Mahkemece, Yargıtay 11.Hukuk Dairesi’nin 2010/2887 Esas,2010/3148 Karar sayılı bozma ilamına uyularak, davacının üyeliğe kabul edildikten sonra üyelik koşulunu kaybetmesi ya da koşulu taşımadığının anlaşılmasının üyelik sıfatını hemen kaybetmesine neden olmadığı, üyelik şartını yerine getirmek için kendisine önel verilmesi gerektiği gerekçesiyle, davanın kabulüne karar verilmiştir.
Karar, davalı vekilince temyiz edilmiştir.
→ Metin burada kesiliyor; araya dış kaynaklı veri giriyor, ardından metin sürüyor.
-- ==== Sys2Proof/Certificates/Slice0/Obligations.lean ====
section
/-! DEFINITION. The statements for the provers, each a sentence of the spec about the machine. Results are given as the
whole next state, so that each statement is at once the result, the completion and the frame of its command. -/

open Sys2Proof Sys2Proof.Machine

/-! ### Configuration and reset -/

/-- 00_scope.md R8: a parameter set that meets V1, V2, V3, V5 and V6 is configured, any other is refused. -/
def Obligations.OnlyValidParametersAreConfigured : Prop :=
  ∀ (c : Config) (port : Byte) (ext : Ext),
    let v1 := ∀ a b, a < c.naxis → b < c.naxis → a ≠ b → c.addr a ≠ c.addr b
    let v2 := ∀ a < c.naxis, c.addr a &&& ~~~c.addrField = 0
    let v3 := ∀ l : Level, (c.reduced = true → l ≠ .mid) → ∀ (m : StepMode) (i : BitVec 3), c.tableCode m l i &&& c.addrField = 0
    let v5 := 1 ≤ c.naxis ∧ c.naxis ≤ c.driverCap ∧ c.driverCap ≤ 8
    let v6 := c.rateSlow < c.rateFast
    ((v1 ∧ v2 ∧ v3 ∧ v5 ∧ v6) → configure c port ext = .next (State.resetOf c port ext)) ∧
      (¬(v1 ∧ v2 ∧ v3 ∧ v5 ∧ v6) → configure c port ext = .refused .invalidParameters)

/-- 70_reset_and_hazards.md R280, its table: what reset leaves, for every parameter set, whatever `PORT` holds and whatever
the outside presents. The fields of HOMING besides `pass` are meaningless there and not claimed (log 3). -/
def Obligations.ResetLeavesTheStatedValues : Prop :=
  ∀ (c : Config) (port : Byte) (ext : Ext),
    let s := State.resetOf c port ext
    (∀ a < c.naxis, s.phase a = 0 ∧ s.level a = .off ∧ s.stepMode a = (c.axisParam a).stepModeInit ∧
        s.chip[a]? = some none) ∧
      s.axes.length = c.naxis ∧ s.chip.length = c.naxis ∧
      s.idle = .low ∧ s.claimed = false ∧ s.portOut = none ∧ s.strobeOut = none ∧ s.auxOut = none ∧ s.outPort = port ∧
      s.strobe = true ∧ s.ctl = .running ∧ s.diagHold = false ∧ s.diagKill = false ∧
      s.tools = ⟨0, false, 0, 0⟩ ∧ (∀ p, s.toolPinOut p = 0) ∧ s.homing.pass = .idle ∧ s.cfg = c

/-- The invariant holds at reset, for every valid parameter set. -/
def Obligations.ResetMeetsTheInvariant : Prop :=
  ∀ (c : Config) (port : Byte) (ext : Ext), c.valid = true → BlockInv (State.resetOf c port ext)

/-- The three running claims (what was latched, what was moved, the books of homing) start true at reset. -/
def Obligations.ResetStartsTheRunningClaims : Prop :=
  ∀ (c : Config) (port : Byte) (ext : Ext),
    let s := State.resetOf c port ext
    LatchesLegal s ∧ MovesClamped s ∧ HomingBooks s

/-- 10_state.md R43, 70_reset_and_hazards.md R281: asserting reset between two commands, or while a command waits for the
engine, gives every register its reset value (`PORT` any byte), whatever the state was; a waiting command and an owed
homing response are dropped, the trace gains only the release of the lines and the tool pins going off, and recorded faults
stay. The trace entries at reset are the model's reading (log 9). -/
def Obligations.HardwareResetRestoresTheResetState : Prop :=
  ∀ s : State, s.ext.rst = true →
    ∃ (port : Byte) (es : List Event),
      step s = .next (arrive { State.resetOf s.cfg port s.ext with
        trace := s.trace ++ es, faults := s.faults, freeIx := s.freeIx + 1 }) ∧
      ∀ e ∈ es, e = .oe false ∨ ∃ p, e = .toolPin p 0

/-! ### Encoding -/

/-- A few of the records of 95_test_vectors.md E1 decode to the command they spell. -/
def Obligations.SpecRecordsDecode : Prop :=
  decodeRecord (Record.ofWords 0x10000000#32 0#32 0#32) = .ok .init ∧
    decodeRecord (Record.ofWords 0x300000FF#32 0x04030201#32 0x08070605#32) = .ok (.step #v[1, 2, 3, 4, 5, 6, 7, 8] 0xFF) ∧
    decodeRecord (Record.ofWords 0x40014600#32 0#32 0#32) = .ok (.setlevel 0 70 true) ∧
    decodeRecord (Record.ofWords 0x70000000#32 0x3E8#32 0x1F4#32) = .ok (.moveaway 0 1000 500) ∧
    decodeRecord (Record.ofWords 0xC0006401#32 0#32 0#32) = .ok (.toolwr 1 100) ∧
    decodeRecord (Record.ofWords 0xE0000100#32 0#32 0#32) = .ok (.goref 0 true) ∧
    decodeRecord (Record.ofWords 0xF0000007#32 0x1234#32 0#32) = .ok (.event 7 0x1234)

/-- Every command, with every operand at every value, is read back from its record. -/
def Obligations.DecodeInvertsEncode : Prop := ∀ i : Instr, decodeRecord (encode i) = .ok i

/-- A record that decodes is the record of its command, up to the words its format does not use (30_encoding.md R91, R93). -/
def Obligations.EncodeInvertsDecode : Prop :=
  ∀ (r : Record) (i : Instr), decodeRecord r = .ok i →
    encodeW0 i = r.w0 ∧
      (match i with
        | .step _ _ | .moveaway _ _ _ => encodeW1 i = r.w1 ∧ encodeW2 i = r.w2
        | .event _ _ => encodeW1 i = r.w1
        | _ => True)

/-- 30_encoding.md R94: a record spells a command exactly when `(W0 & mask) == match` for the command's row. -/
def Obligations.RecordSpellsTheRowItMatches : Prop :=
  ∀ r : Record,
    (r.w0 &&& 0xFFFFFFFF#32 = 0x10000000#32 ↔ decodeRecord r = .ok .init) ∧
      (r.w0 &&& 0xFFFFFFFF#32 = 0x20000000#32 ↔ decodeRecord r = .ok .shutdown) ∧
      (r.w0 &&& 0xFFFFFF00#32 = 0x30000000#32 ↔ ∃ c d, decodeRecord r = .ok (.step c d)) ∧
      (r.w0 &&& 0xFFFE0000#32 = 0x40000000#32 ↔ ∃ a l f, decodeRecord r = .ok (.setlevel a l f)) ∧
      (r.w0 &&& 0xFFFFFF00#32 = 0x50000000#32 ↔ ∃ a, decodeRecord r = .ok (.getlevel a)) ∧
      (r.w0 &&& 0xFFFFFFFF#32 = 0x60000000#32 ↔ decodeRecord r = .ok .isref) ∧
      (r.w0 &&& 0xFFFFFF00#32 = 0x70000000#32 ↔ ∃ a d m, decodeRecord r = .ok (.moveaway a d m)) ∧
      (r.w0 &&& 0xFFFFFE00#32 = 0x80000000#32 ↔ ∃ a h, decodeRecord r = .ok (.setmode a h)) ∧
      (r.w0 &&& 0xFFFFFFFF#32 = 0x90000000#32 ↔ decodeRecord r = .ok .supinit) ∧
      (r.w0 &&& 0xFFFFFFFF#32 = 0xA0000000#32 ↔ decodeRecord r = .ok .poll) ∧
      (r.w0 &&& 0xFFFFFFFF#32 = 0xB0000000#32 ↔ decodeRecord r = .ok .iskilled) ∧
      (r.w0 &&& 0xFFFF0000#32 = 0xC0000000#32 ↔ ∃ t l, decodeRecord r = .ok (.toolwr t l)) ∧
      (r.w0 &&& 0xFFFFFF00#32 = 0xD0000000#32 ↔ ∃ t, decodeRecord r = .ok (.toolrd t)) ∧
      (r.w0 &&& 0xFFFFFE00#32 = 0xE0000000#32 ↔ ∃ a m, decodeRecord r = .ok (.goref a m)) ∧
      (r.w0 &&& 0xFFFFFF00#32 = 0xF0000000#32 ↔ ∃ e n, decodeRecord r = .ok (.event e n))

/-- 30_encoding.md R105, R106: an accepted record that spells no command is answered ILLEGAL on its port and nothing else
happens. That the model goes on with the hardware's answer is log 5. -/
def Obligations.RecordThatSpellsNothingIsAnsweredIllegal : Prop :=
  ∀ (s : State) (r : Record) (rest : List Record) (why : DecodeReject),
    decodeRecord r = .error why → s.ext.rst = false → s.call = none → s.ext.reports = [] →
      (s.ext.portI = r :: rest →
        step s = .next (arrive { s with
          curPort := .I, ext := { s.ext with portI := rest }, trace := s.trace ++ [.rsp .I .illegal 0 false] })) ∧
      (s.ext.portI = [] → s.ext.portM = r :: rest →
        step s = .next (arrive { s with
          curPort := .M, ext := { s.ext with portM := rest }, trace := s.trace ++ [.rsp .M .illegal 0 false] })) ∧
      ((r.w0.toNat / 2 ^ 28 = 0 ∧ why = .reservedOpcode) ∨
        (r.w0.toNat / 2 ^ 28 ≠ 0 ∧ ∃ op, why = .reservedBits op ∧ op.toNat = r.w0.toNat / 2 ^ 28))

/-! ### Steps and the order of work -/

/-- A step accepts the record at the head of a port's stream and runs the command it spells, then the outside moves on. -/
def Obligations.StepRunsTheDecodedCommand : Prop :=
  ∀ (s : State) (r : Record) (rest : List Record) (i : Instr),
    decodeRecord r = .ok i → s.ext.rst = false → s.call = none → s.ext.reports = [] →
      (s.ext.portI = r :: rest →
        step s = thenArrive (exec i { s with curPort := .I, ext := { s.ext with portI := rest } })) ∧
      (s.ext.portI = [] → s.ext.portM = r :: rest →
        step s = thenArrive (exec i { s with curPort := .M, ext := { s.ext with portM := rest } }))

/-- 46_supervisor_homing.md R243, its pseudocode: a HOMEDONE report is handled before any waiting command, whatever the
ports offer, and does what the stage of the sequence says. -/
def Obligations.HomedoneReportIsHandledFirst : Prop :=
  ∀ (s : State) (ok : Bool) (rest : List Bool),
    s.ext.rst = false → s.call = none → s.ext.reports = ok :: rest →
      let logged := s.trace ++ [Event.engRsp .home ok 0]
      let h := s.homing
      let taken := { s.ext with reports := rest }
      (h.pass = .idle → step s = .next (arrive { s with ext := taken, trace := logged })) ∧
      (h.pass = .fast → ok = true → step s = .next (arrive { s with
        ext := taken, homing := { h with pass := .slow },
        trace := logged ++ [.engReq (.home h.axis h.toMin s.cfg.rateSlow)] })) ∧
      (h.pass = .fast → ok = false → step s = .next (arrive { s with
        ext := taken, homing := { h with pass := .idle }, trace := logged ++ [.rsp h.port .fail 0 true] })) ∧
      (h.pass = .slow → step s = .next (arrive { s with
        ext := taken, homing := { h with pass := .idle },
        trace := logged ++ [.rsp h.port (if ok then .ok else .fail) 0 true] }))

/-- 20_memory.md R68, R72: while a TOOLRD waits, an answer ends it on its own port before anything else; without one the
step accepts nothing and reports nothing (how a waiting call stands in the state is log 8). That a step with nothing to do
leaves the block as it is, is the model's choice (log 20). -/
def Obligations.WaitingCallOrIdleBlockAcceptsNothing : Prop :=
  ∀ s : State, s.ext.rst = false →
    (∀ c a rest, s.call = some c → s.ext.answers = a :: rest →
      step s = .next (arrive { s with
        call := none, curPort := c.port, ext := { s.ext with answers := rest },
        trace := s.trace ++ [.engRsp .toolRdGeneric a.ok a.data, .rsp c.port .fallthrough a.data false] })) ∧
    (∀ c, s.call = some c → s.ext.answers = [] → step s = .next (arrive s)) ∧
    (s.call = none → s.ext.reports = [] → s.ext.portI = [] → s.ext.portM = [] → step s = .next (arrive s))

/-- 60_exceptions.md R270, 93 U16: if the engine never answers and no reset comes, the block accepts no further command on
either port, for ever: however many steps pass, the waiting call, the registers and the trace stay as they are. -/
def Obligations.UnansweredCallBlocksForEver : Prop :=
  ∀ (k : Nat) (s : State) (c : Call),
    s.call = some c → s.ext.rst = false → s.ext.answers = [] →
      (∀ m ∈ s.ext.script, m.rst = false ∧ m.answers = []) →
        ∃ ext', core.run k s = .next { s with ext := ext' }

/-- 30_encoding.md R110: every command ends with exactly one undeferred response, on the port it came from, except an
accepted GOREF, which has given none yet. The second exception, a TOOLRD that waits for the engine, is the model's reading of
R68 and R270, deduced (log 8); that a refused form goes on with its ILLEGAL response is the model's choice (log 5), and so is
the NOTCLAIMED response as a next state (log 4). -/
def Obligations.CommandGivesOneResponseOnItsPort : Prop :=
  ∀ (i : Instr) (s : State), ∃ (t : State) (es : List Event),
    exec i s = .next t ∧
      ((t.trace = s.trace ++ es ∧ es.countP Event.isResponse = 0 ∧
          ((∃ a m, i = .goref a m ∧ s.homing.pass = .idle ∧ t.homing.pass = .fast) ∨
            ∃ tool, i = .toolrd tool ∧ s.ext.answers = [] ∧ t.call = some ⟨s.curPort, tool⟩)) ∨
        ∃ st data, t.trace = s.trace ++ es ++ [.rsp s.curPort st data false] ∧ es.countP Event.isResponse = 0 ∧
          st ≠ .fail ∧ (s.call = none → t.call = none) ∧ t.homing = s.homing)

/-- 20_memory.md R65: a command samples each pin at most once, and every sample shows the level of its pin, which
does not move within one command (log 7). -/
def Obligations.EachPinIsSampledAtMostOnce : Prop :=
  ∀ (i : Instr) (s t : State), exec i s = .next t →
    ∃ es, t.trace = s.trace ++ es ∧
      ∀ p, es.countP (Event.isSampleOf p) ≤ 1 ∧ ∀ v, Event.sample p v ∈ es → v = s.ext.pins.level p

/-- 30_encoding.md R90: a command is accepted on a port exactly where that port's valid and ready are both 1: there the step
takes the head of the port's stream and runs it on that port, and otherwise no step takes anything off that port; both are
not accepted at once; and ready is 0 on both ports while a TOOLRD waits. That ready is 0 while reset is asserted, and 1 at
every other moment at which the block would accept, is the model's choice (log 22). -/
def Obligations.AcceptedExactlyWhereValidAndReady : Prop :=
  ∀ (s : State) (p : CmdPort),
    (∀ r rest, s.cmdReady p = true → s.offered p = r :: rest → step s = thenArrive (runRecord r (accept p rest s))) ∧
    ((s.cmdReady p && s.cmdValid p) = false → ∀ t, step s = .next t → ∃ more, t.offered p = s.offered p ++ more) ∧
    (s.cmdReady .M && s.cmdValid .M && (s.cmdReady .I && s.cmdValid .I)) = false ∧
    (s.call ≠ none ∨ s.ext.rst = true → s.cmdReady p = false) ∧
    (s.call = none → s.ext.rst = false → s.ext.reports = [] → s.cmdReady .I = true ∧
      (s.ext.portI = [] → s.cmdReady .M = true))

/-! ### Lifecycle -/

/-- 40_sequencer_lifecycle.md R121, the pseudocode of INIT. That under `INIT_SPURIOUS_LATCH` each INIT latches exactly one
byte, where R286 says that it may, is the model's choice (log 10); which byte it is stays open. -/
def Obligations.InitResult : Prop :=
  ∀ s : State,
    let axes := s.cfg.axis.map fun p => (⟨0, .off, p.stepModeInit⟩ : AxisRegs)
    (s.cfg.initSpuriousLatch = false →
      exec .init s = .next { s with
        claimed := true, strobe := true, idle := .low, axes := axes,
        trace := s.trace ++ [.oe true, reply s .ok 0] }) ∧
    (s.cfg.initSpuriousLatch = true →
      ∃ b, exec .init s = .next { s with
        claimed := true, strobe := true, idle := .low, axes := axes, chip := chipAfter s.cfg b s.chip,
        freeIx := s.freeIx + 1, trace := s.trace ++ [.oe true, .latch b, reply s .ok 0] })

/-- 40_sequencer_lifecycle.md R124, the pseudocode of SHUTDOWN: only `CLAIMED` changes, and every output line is
high-impedance. -/
def Obligations.ShutdownResult : Prop :=
  ∀ s : State,
    let t := { s with claimed := false, trace := s.trace ++ [.oe false, reply s .ok 0] }
    exec .shutdown s = .next t ∧ t.portOut = none ∧ t.strobeOut = none ∧ t.auxOut = none

/-- 40_sequencer_lifecycle.md R126, 10_state.md R27: SETMODE changes the step mode of its axis, leaves every accumulator bit
for bit as it was, and emits nothing; an axis out of range changes nothing. -/
def Obligations.SetmodeResult : Prop :=
  ∀ (axis : Byte) (half : Bool) (s : State), s.axes.length = s.cfg.naxis →
    ∃ t, exec (.setmode axis half) s = .next t ∧
      t = { s with axes := t.axes, trace := s.trace ++ [reply s .ok 0] } ∧ t.axes.length = s.cfg.naxis ∧
      ∀ a < s.cfg.naxis, t.phase a = s.phase a ∧ t.level a = s.level a ∧
        t.stepMode a = if a = axis.toNat then (if half then .half else .full) else s.stepMode a
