-- ==== Sys2Proof/Laws/Ops.lean ====
section
/-! SUPPORT. What each shared operation can do, said once: the per-axis registers, the chip's view, the tool pins, the kill
latch and the initialisation of the sequencer. -/

namespace Sys2Proof.Machine

/-! ### Per-axis registers -/

/-- Reading an axis after writing one. -/
theorem axisRegs_setAxis (s : State) (a b : Nat) (r : AxisRegs) :
    (s.setAxis a r).axisRegs b = if b = a ∧ a < s.axes.length then r else s.axisRegs b := by
  simp only [State.axisRegs, setAxis_axes, List.getD_eq_getElem?_getD, List.getElem?_set]
  split_ifs with h1 h2 h3 <;> simp_all

/-- Writing an axis keeps the number of axes. -/
@[simp] theorem setAxis_axes_length (s : State) (a : Nat) (r : AxisRegs) : (s.setAxis a r).axes.length = s.axes.length := by
  simp

/-- The accumulators after `PHASE[a] <- v`. -/
theorem phase_setPhase (s : State) (a b : Nat) (v : BitVec 3) :
    (s.setPhase a v).phase b = if b = a ∧ a < s.axes.length then v else s.phase b := by
  simp only [State.phase, State.setPhase, axisRegs_setAxis]; split_ifs <;> rfl

/-- `PHASE[a] <- v` changes no level. -/
@[simp] theorem level_setPhase (s : State) (a b : Nat) (v : BitVec 3) : (s.setPhase a v).level b = s.level b := by
  simp only [State.level, State.setPhase, axisRegs_setAxis]; split_ifs with h
  · obtain ⟨rfl, -⟩ := h; rfl
  · rfl

/-- `PHASE[a] <- v` changes no step mode. -/
@[simp] theorem stepMode_setPhase (s : State) (a b : Nat) (v : BitVec 3) : (s.setPhase a v).stepMode b = s.stepMode b := by
  simp only [State.stepMode, State.setPhase, axisRegs_setAxis]; split_ifs with h
  · obtain ⟨rfl, -⟩ := h; rfl
  · rfl

/-- The levels after `LEVEL[a] <- v`. -/
theorem level_setLevel (s : State) (a b : Nat) (v : Level) :
    (s.setLevel a v).level b = if b = a ∧ a < s.axes.length then v else s.level b := by
  simp only [State.level, State.setLevel, axisRegs_setAxis]; split_ifs <;> rfl

/-- `LEVEL[a] <- v` changes no accumulator. -/
@[simp] theorem phase_setLevel (s : State) (a b : Nat) (v : Level) : (s.setLevel a v).phase b = s.phase b := by
  simp only [State.phase, State.setLevel, axisRegs_setAxis]; split_ifs with h
  · obtain ⟨rfl, -⟩ := h; rfl
  · rfl

/-- `LEVEL[a] <- v` changes no step mode. -/
@[simp] theorem stepMode_setLevel (s : State) (a b : Nat) (v : Level) : (s.setLevel a v).stepMode b = s.stepMode b := by
  simp only [State.stepMode, State.setLevel, axisRegs_setAxis]; split_ifs with h
  · obtain ⟨rfl, -⟩ := h; rfl
  · rfl

/-- The step modes after `STEPMODE[a] <- v`. -/
theorem stepMode_setStepMode (s : State) (a b : Nat) (v : StepMode) :
    (s.setStepMode a v).stepMode b = if b = a ∧ a < s.axes.length then v else s.stepMode b := by
  simp only [State.stepMode, State.setStepMode, axisRegs_setAxis]; split_ifs <;> rfl

/-- `STEPMODE[a] <- v` changes no accumulator (R27). -/
@[simp] theorem phase_setStepMode (s : State) (a b : Nat) (v : StepMode) : (s.setStepMode a v).phase b = s.phase b := by
  simp only [State.phase, State.setStepMode, axisRegs_setAxis]; split_ifs with h
  · obtain ⟨rfl, -⟩ := h; rfl
  · rfl

/-- `STEPMODE[a] <- v` changes no level. -/
@[simp] theorem level_setStepMode (s : State) (a b : Nat) (v : StepMode) : (s.setStepMode a v).level b = s.level b := by
  simp only [State.level, State.setStepMode, axisRegs_setAxis]; split_ifs with h
  · obtain ⟨rfl, -⟩ := h; rfl
  · rfl

/-! The registers of an axis after an operation that does not write them. -/

@[simp] theorem axisRegs_log (s : State) (es : List Event) (a : Nat) : (s.log es).axisRegs a = s.axisRegs a := rfl
@[simp] theorem axisRegs_emit (s : State) (a b : Nat) : (emit a s).axisRegs b = s.axisRegs b := by
  simp only [State.axisRegs, emit_axes]
@[simp] theorem axisRegs_setTools (s : State) (t : ToolRegs) (a : Nat) : (setTools t s).axisRegs a = s.axisRegs a := rfl
@[simp] theorem phase_log (s : State) (es : List Event) (a : Nat) : (s.log es).phase a = s.phase a := rfl
@[simp] theorem phase_emit (s : State) (a b : Nat) : (emit a s).phase b = s.phase b := by
  simp only [State.phase, State.axisRegs, emit_axes]
@[simp] theorem phase_setTools (s : State) (t : ToolRegs) (a : Nat) : (setTools t s).phase a = s.phase a := rfl
@[simp] theorem level_log (s : State) (es : List Event) (a : Nat) : (s.log es).level a = s.level a := rfl
@[simp] theorem level_emit (s : State) (a b : Nat) : (emit a s).level b = s.level b := by
  simp only [State.level, State.axisRegs, emit_axes]
@[simp] theorem level_setTools (s : State) (t : ToolRegs) (a : Nat) : (setTools t s).level a = s.level a := rfl
@[simp] theorem stepMode_log (s : State) (es : List Event) (a : Nat) : (s.log es).stepMode a = s.stepMode a := rfl
@[simp] theorem stepMode_emit (s : State) (a b : Nat) : (emit a s).stepMode b = s.stepMode b := by
  simp only [State.stepMode, State.axisRegs, emit_axes]
@[simp] theorem stepMode_setTools (s : State) (t : ToolRegs) (a : Nat) : (setTools t s).stepMode a = s.stepMode a := rfl

/-- The initial registers hold no level but Off. -/
theorem level_initial {s : State} (h : s.axes = s.cfg.axis.map fun p => ⟨0, .off, p.stepModeInit⟩) (a : Nat) :
    s.level a = .off := by
  simp only [State.level, State.axisRegs, h, List.getD_eq_getElem?_getD, List.getElem?_map]
  cases s.cfg.axis[a]? <;> rfl

/-! ### The chip's view -/

/-- A latch keeps the number of axes the chip's view has. -/
@[simp] theorem chipAfter_length (c : Config) (b : Byte) (chip : List (Option Byte)) :
    (chipAfter c b chip).length = chip.length := by simp [chipAfter]

/-- What the chip holds for an axis after a latch. -/
theorem chipAfter_getElem? (c : Config) (b : Byte) (chip : List (Option Byte)) (a : Nat) :
    (chipAfter c b chip)[a]? =
      chip[a]?.map fun old => if b &&& c.addrField = c.addr a then some b else old := by
  simp [chipAfter, List.getElem?_mapIdx]

/-- A latch gives an axis only a byte that carries its address bits. -/
theorem mem_chipAfter {c : Config} {b x : Byte} {chip : List (Option Byte)} {a : Nat}
    (h : x ∈ (chipAfter c b chip).getD a none) : x &&& c.addrField = c.addr a ∨ x ∈ chip.getD a none := by
  simp only [List.getD_eq_getElem?_getD, chipAfter_getElem?] at h ⊢
  cases hc : chip[a]? with
  | none => simp [hc] at h
  | some old =>
    simp only [hc, Option.map_some, Option.getD_some] at h
    split_ifs at h with hb
    · left; simp at h; rw [← h]; exact hb
    · right; simpa using h

/-! ### Tool pins -/

/-- The codes the board does not recognise (R221). -/
theorem ofCode_of_ge {c : Byte} (h : 5 ≤ c.toNat) : Tool.ofCode c = none := by
  unfold Tool.ofCode; split <;> first | rfl | omega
Dosyadaki yazılara, mahkemece uyulan bozma kararı doğrultusunda inceleme yapılıp hüküm verilmiş olmasına, delillerin takdirinde bir isabetsizlik bulunmamasına, bozmanın kapsamı dışında kesinleşmiş olan yönlere ilişkin temyiz itirazları incelenemeyeceğine göre, davalı vekilinin tüm temyiz itirazları yerinde değildir.
SONUÇ: Yukarıda açıklanan nedenlerle, davalı vekilinin temyiz itirazlarının reddiyle usul ve kanuna uygun bulunan hükmün ONANMASINA, 14.12.2011 gününde oybirliğiyle karar verildi.